My only complaint is the short shrift given to other American cities that were important in motion picture history. Some cities were hometowns to film pioneers who made major contributions as far back as the 1890s while other locales vied with Hollywood to be the hub of the film industry during the 1910s. Chicago, my adopted hometown, was mentioned briefly in the first two episodes of Moguls and Movie Stars, but considering that the first large-scale studio was built here by William Selig or that the first bona fide cowboy star, Broncho Billy Anderson, originally shot his westerns on the city’s North Side, I thought it deserved more attention. I have already written about Chicago’s early film history in previous posts, so I won’t revisit that topic. Instead I thought I would touch on another city’s contributions to the early film era—a locale completely omitted from Moguls and Movie Stars.
Of all the cities that could have given Hollywood a run for its money, I would never have guessed that Jacksonville, Florida, was once recognized as the winter film capital. I first learned about Jacksonville’s role in movie history when I coauthored a book titled Florida on Film: The Essential Guide to Sunshine State Cinema & Locations a few years back. Florida has a rich association with the history of American movies, though few know about it. Most histories summarize the establishment of the American film industry as a tale of two coasts—the original pioneers operated out of New York and New Jersey and then weather, opportunity, and the Patents Company forced a second wave of filmmakers and companies west to Los Angeles. The ruthless tactics of the Motion Picture Patents Company, a trust consisting of ten companies who sought to control the burgeoning film industry, included the use of armed thugs, destruction of property, and the threat of violence in order to force small and midsize companies out of business. Stories of Patents thugs brutalizing filmmakers and destroying their equipment with axes and sledgehammers have been endlessly recounted and exaggerated, giving the movie industry’s origin tale a mythic quality that makes for colorful retelling. So, any new information that interferes with the established interpretation is too often cast aside.
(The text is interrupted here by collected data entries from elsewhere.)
theorem exec_lowGates {c : Instr} {s t : State} (h : exec c s = .next t) (hc : writesLowGates c = false) : t.lowGates = s.lowGates := by
  cases c <;> first
    | exact Bool.noConfusion (show true = false from hc)
    | (injection h with h; subst h; simp)
    | (simp only [exec_planSetEngine_eq, exec_planSetCylinder_eq, exec_planSetTiming_eq, exec_planSetKind_eq,
        exec_planSetBank_eq, exec_planSetProfile_eq, exec_planSetLimits_eq, exec_planRead_eq, exec_planClose_eq,
        exec_planOpen_eq, exec_stagePulse_eq, exec_clearSlot_eq, exec_clearStage_eq, exec_publish_eq,
        exec_withdraw_eq, exec_cutoutSet_eq, exec_reinstate_eq, exec_serviceRead_eq, exec_portSetup_eq,
        exec_flagsRead_eq, exec_flagsClear_eq, exec_cursorSet_eq, exec_cursorRead_eq, exec_angleRead_eq,
        exec_servicePulse_eq, exec_unknownRequest_eq] at h
       exact (serve_keeps State.lowGates (fun _ _ _ => rfl) (fun _ _ => rfl) h (by simp)).trans rfl)

end Sys2Proof.Machine
end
When existing film companies began to expand their operations outside of the North, they didn’t flock to the West Coast right away. In those days, the major production companies consisted of multiple units or stock companies, which were sent to various locations in search of diverse landscapes as backdrops for their movies. Many sent stock companies to Florida to shoot movies during the winter months. The first to arrive was a Kalem unit, which wintered in Jacksonville–or Jax–in 1908-1909. The unit included one of Kalem’s premiere scriptwriters, Gene Gauntier, who landed in Jacksonville with director Sidney Olcott. The group settled in the Fairfield neighborhood, kicking up their heels in the Roseland Hotel along the St. Johns River. Kalem produced the first narrative film in Florida, A Florida Feud, or Love in the Everglades, which was a big hit. Trade publications of the day mentioned the location work, which undoubtedly contributed to its success, encouraging the little Kalem stock company to return to Florida the following winter. Gauntier was also one of the company’s top actresses, and she and Olcott prepared a series of adventures movies to be shot in the Jacksonville area called the Girl Spy Adventures, with Gene writing the scenarios and starring as Nan the Girl Spy. Shooting in reptile-infested grasslands and gator-infested waterways, Gauntier led an adventurous life as a movie pioneer in Florida as revealed in her autobiography, Blazing the Trail, which was serialized in Woman’s Home Companion in 1929.
In 1909, the Lubin Company followed Kalem to Jacksonville but also sent a stock company to the West Indies. Lubin, which moved its entire operation to Jacksonville in 1912, gave Oliver Hardy his start in movies in 1914. Known as Babe Hardy, he worked with Lubin and then later Vim Comedies, where he made over 65 shorts. He costarred in the Pokes and Jabbs series as a character named Plump. Hardy had moved to Jacksonville from Georgia after a friend told him colorful tales of moving pictures being shot in the streets of the city. He lived in the city’s modern-style apartment building, the Klutho, as did Tom Mix who made movies for Selig Polyscope’s unit in Jacksonville. Soon Majestic Films, the King Bee Film Co., the Thanhouser Film Company, Gaumont Productions, and Metro Pictures were also shooting in Jax. Many purchased land to build studios or staging areas, including Kalem, which built a glass-roofed studio with a state-of-the-art lighting system in 1914.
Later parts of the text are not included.